In application, the camera system could be configured to deliver full fidelity images of up to 800×600 to local recording at 30 fps. Simultaneously, the system could be configured record a large format image from each of the imaging chips stitched together to form a full panoramic image. In addition the system may provide a standard video image to a remote live viewer at the bandwidth dependent rate. Remote viewers with appropriate management authorization will have the capability to adjust tilt, pan and zoom settings for both the live and recorded data.

It is well known in the prior art how to use refractor lenses and a coded spatial filter in conjunction with high-pixel count imaging chips to implement a computational imaging system. It is not well known how to use a reflector lens with a spatial or wave-based filter machined or cast into the surface of the reflector as a basis for a computational imaging system.

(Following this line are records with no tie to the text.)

/-- The error of a status, in the host limb's domain; the layout of its INFO is not stated (R613, R628). -/
def pltError (st : Nat) (s : State) : State :=
  let d := s.draw
  if st = 1 then raise (domLimb (hostLimb s)) 1 9 0x0261 d.1 d.2
  else if st = 2 ∨ st = 4 ∨ st = 8 ∨ st = 9 then raise (domLimb (hostLimb s)) 2 9 (0x0260 + st) d.1 d.2
  else s

/-- The plate in progress ends with a status (R599, R612). -/
def plateEnd (st : Nat) (s : State) : State :=
  let k := s.fld rPltStat 15 12
  let s1 := (s.setFld rPltStat 19 16 st).setFld rPltStat 3 0 0
  let s2 := modSpanEnd 3 s1
  let s3 := pltRecord 0 st k false 0x3FF (s2.fld rPltSeq 31 0) s2.plate.hStep s2.plate.dirdig s2
  let s4 := s3.modPlate (fun p => { p with shards := [], dirdig := [], signWait := false })
  quoteStart (if st = 1 then s4 else pltError st s4)

/-- The plate point is skipped (R594). The record's slot, SEQ and STEP name no slot: they are not stated. -/
def plateSkip (s : State) : State :=
  let d := s.draw
  let e := d.2.draw
  pltRecord 1 0 (bits d.1 35 32) false 0x3FF (bits d.1 31 0) e.1 [] (e.2.satFld rPltStat 63 48 1)

/-- SNAP begins; a STATE shard that cannot be written ends the plate CAPACITY (R584, R587, R594, R595, R599). -/
def plateBegin (k : Nat) (s : State) : State :=
  let l := placed (shardList s)
  let fits := decide (usedGran l ≤ slotGran s) && inStore (slotBase s false k) (slotGran s)
  let s1 := s.setFld rPltSeq 31 0 (s.fld rPltSeq 31 0 + 1)
  let s2 := (s1.setFld rPltStat 3 0 1).setFld rPltStat 15 12 k
  let s3 := s2.modPlate (fun p => { p with
    takePend := false, known := terase p.known k, marked := terase p.marked k, shards := l, fits := fits, pbank := curPbank s, cbank := curCbank s, dirdig := []
    hModule := s.fld 0x5000 15 0, hK := s.fld rPltCfg 63 48, hStep := stepCnt s, hTime := sidereal s })
  let s4 := modSpan 3 s3
  let mseq := (newest s4.plate.marked).map (·.2)
  let s5 := s4.setFld rPltSeq 63 32 (mseq.getD 0)
  let s6 := pltZero (slotBase s false k) s5
  if fits then
    let w := pltWrite (slotByte s false k ((l.getLast?.map (·.data)).getD 0)) (stateBytes s) s6
    if w.1 then w.2 else plateEnd 2 w.2
  else s6

/-- A plate is triggered (R593, R594): it takes a slot, or the point is skipped; a plate that has not ended leaves no engine for another. -/
def plateTrigger (s : State) : State :=
  let s1 := s.modPlate (fun p => { p with takePend := false })
  if pltPhase s ≠ 0 then plateSkip s1
  else match pickSlot s with
    | some k => plateBegin k s1
    | none => plateSkip s1

/-- The plate trigger of an accepted COMMIT (R593). -/
def plateAtCommit (s : State) : State :=
  let k := max 1 (s.fld rPltCfg 63 48)
  if (s.flag rPltCfg 0 && s.flag rPltCfg 1 && (stepCnt s).toNat % k == 0) || s.plate.takePend then plateTrigger s else s

/-! ### The phases of a plate -/

/-- SNAP_DONE: COPY begins, or the plate ends LAYOUT (R595, R599). -/
def execSnapDone (s : State) : Res :=
  if pltPhase s = 1 ∧ pltStopped s = false then
    .next (if s.plate.fits then s.setFld rPltStat 3 0 2 else plateEnd 8 s)
  else .next s

/-- One shard is copied from the recorded bank into the slot (R595, R598); the STATE shard stands there since SNAP. -/
def copyShard (base : Nat) (x : Bool × List ShardRec × State) (r : ShardRec) : Bool × List ShardRec × State :=
  let s := x.2.2
  if !x.1 || r.shard == 257 then (x.1, x.2.1 ++ [r], s)
  else
    let src := (r.src + (if r.banked then s.plate.pbank * r.boff else 0)) / granule
    let n := if r.shard = 256 then 0x28440 else granule * r.ngran
    if !inStore src r.ngran then (false, x.2.1 ++ [r], s)
    else
      let bad := anyPoison s src (ceilDiv n granule)
      let c := copyGranules true src (base + r.data) n r.ngran 0 s
      (c.1, x.2.1 ++ [{ r with poison := bad }], if bad then pltError 1 c.2 else c.2)

/-- COPY_DONE: every shard stands in the slot and DIGEST begins; a failed write ends the plate CAPACITY (R595, R598, R599). -/
def execCopyDone (s : State) : Res :=
  if pltPhase s = 2 ∧ pltStopped s = false then
    let base := slotBase s false (s.fld rPltStat 15 12)
    let x := s.plate.shards.foldl (copyShard base) (true, [], s)
    if x.1 then .next ((x.2.2.modPlate (fun p => { p with shards := x.2.1 })).setFld rPltStat 3 0 3)
    else .next (plateEnd 2 x.2.2)
  else .next s

/-- Directory entry of a shard (R585). -/
def dirEntry (s : State) (base : Nat) (r : ShardRec) : List Byte :=
  leBytes 2 r.shard ++ leBytes 1 (r.poison.toNat + 2 * r.banked.toNat) ++ List.replicate 5 0 ++ leBytes 8 r.skey ++ leBytes 8 r.ngran ++ leBytes 8 r.data ++ leBytes 8 r.dlist ++
  leBytes 8 r.src ++ leBytes 8 r.boff ++ shardDigest s r.skey (base + r.data) r.ngran ++ List.replicate 24 0
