/-- Blocks in order while they are complete. -/
def completeBlocks (l n : Nat) : List Nat → State → List Nat × State
  | [], s => ([], s)
  | b :: r, s =>
    let x := ownedComplete l n b s
    if x.1 then (let y := completeBlocks l n r x.2; (b :: y.1, y.2)) else ([], x.2)

/-- The next blocks of a segment, at most 8, in ascending b; in lagged clipping those that are complete (R549, R553). -/
def nextBlocks (l k : Nat) (s : State) : List Nat × State :=
  let sg := segN s l k
  let n := sgPlan sg
  let sh := segShare sg (planN s l n)
  let from_ := sh.1 + swept s l k
  let bs := (List.range (min 8 (sh.2 - from_))).map (· + from_)
  if lagged s then completeBlocks l n bs s else (bs, s)

/-- Blocks in order until an access fails. -/
def runBlocks (l sg h g : Nat) (prog : List Word) (ks : List Nat) : List Nat → State → Bool × State
  | [], s => (true, s)
  | b :: r, s =>
    let x := uBlock l sg h g b prog ks s
    if x.1 then runBlocks l sg h g prog ks r x.2 else x

/-- A batch of a segment's blocks runs (R549, R553, R555). -/
def uBatch (l k : Nat) (s : State) : State :=
  if !launched s || sweepOf s l != 2 || limbHeld s l then s
  else match segProg s l k with
    | some prog =>
      let nb := nextBlocks l k s
      if nb.1.isEmpty then nb.2
      else
        let sg := segN s l k
        let g := sgGroup sg
        let x := runBlocks l sg (planN s l (sgPlan sg)) g prog (groupK s l g) nb.1 nb.2
        if x.1 then
          (x.2.setFld (rUpdLstat l) 63 32 (s.fld (rUpdLstat l) 63 32 + nb.1.length)).modLimb l (fun m => { m with
            sweptBlocks := tset m.sweptBlocks k (tget 0 m.sweptBlocks k + nb.1.length) })
        else engineFail l g x.2
    | none => s

/-- U_PROGRAM_BATCH. -/
def execUProgramBatch (l : LimbId) (seg : Nat) (s : State) : Res := .next (withReads (uBatch l.val (seg % 4096)) s)

/-- Every block that a limb updates has been processed. -/
def sweepDone (s : State) (l : Nat) : Bool :=
  (List.range 4096).all (fun k => (segProg s l k).isNone || (let sh := segShare (segN s l k) (planN s l (sgPlan (segN s l k))); sh.2 - sh.1 ≤ swept s l k))

/-- SWEEP_COMPLETE (R559): a running sweep of a held limb ends with ERROR (R617). -/
def execSweepComplete (l : LimbId) (s : State) : Res :=
  if launched s && sweepOf s l.val == 2 then
    (if limbHeld s l.val then .next (engineFail l.val 0x3FF s) else if sweepDone s l.val then .next (sweepEnd l.val 0 0x3FF s) else .next s)
  else .next s

/-! ### The outcome (R282, R283, R551, R555) -/

/-- Why the step is skipped, with the lowest-numbered recipe (R282, R283): 0 non-finite OR, 1 NF, 2 SAT. Only runs that ended OK count. -/
def skipCause (s : State) : Option (Nat × Nat) :=
  let obs := if s.step.obsG = some 0 then s.obs.redG else []
  let first := fun (i : Nat) => (obs.find? (fun p => p.2.testBit i)).map (·.1)
  if s.step.scalar = some 0 ∧ s.flag 0x5060 16 = true then some (0, 0xFFF)
  else match first 15 with
    | some n => some (1, n)
    | none => if s.samp.policy = 0 then none else (first 14).map (fun n => (2, n))

/-- STEP_OUTCOME_DECISION (R555). -/
def execStepOutcomeDecision (s : State) : Res :=
  if !launched s || outcome s != 0 || s.step.obsG.isNone || s.step.scalar.isNone then .next s
  else
    let s1 := modSpan 2 s
    match skipCause s with
    | some (c, r) =>
      let org := if c = 0 then s.fld 0x5060 15 0 else 0xFFFF
      let s2 := nlogEvent 3 0x1001 0 (wd (s.samp.policy + c * 2 ^ 8 + r * 2 ^ 16 + org * 2 ^ 32)) 0 (s1.setFld rUpdStat 2 0 2)
      .next { sweepEndAll 1 0x3FF s2 with obs := { s.obs with u := [] } }
    | none =>
      if s.step.obsG ≠ some 0 ∨ s.step.scalar ≠ some 0 ∨ s.step.rsFail = true then
        .next { sweepEndAll 3 0x3FF (s1.setFld rUpdStat 2 0 3) with obs := { s.obs with u := [] } }
      else .next (s1.setFld rUpdStat 2 0 1)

It is well known in the prior art of video recording how to collect video data via a camera. It is also well known in the prior art how to store this data locally and how to stream video back to a location using a wired or wireless capability. What is not well known is how to disseminate alert or warning information in an environment where only minimal wireless networks have coverage.

It is also not well known how to store video images by storing a complex data structure that includes full panoramic images stored at a detection rate and larger images of each alert stored at the alert monitoring rate. Video transmitted to remote live monitors is usually sized and updated at a frame rate to fit the available bandwidth, but is not stored. A remote viewer that asks to review previously transmitted video can ask to have the video retransmitted and the system will recreate the video stream from the higher fidelity alert video locally stored.

It is also well known in the prior art how to change the view of a camera by means of a mechanical tilt/pan unit and an optical lens for changing zoom. It is not well known how to implement a tilt/pan/zoom apparatus that does not require mechanical movement or devices.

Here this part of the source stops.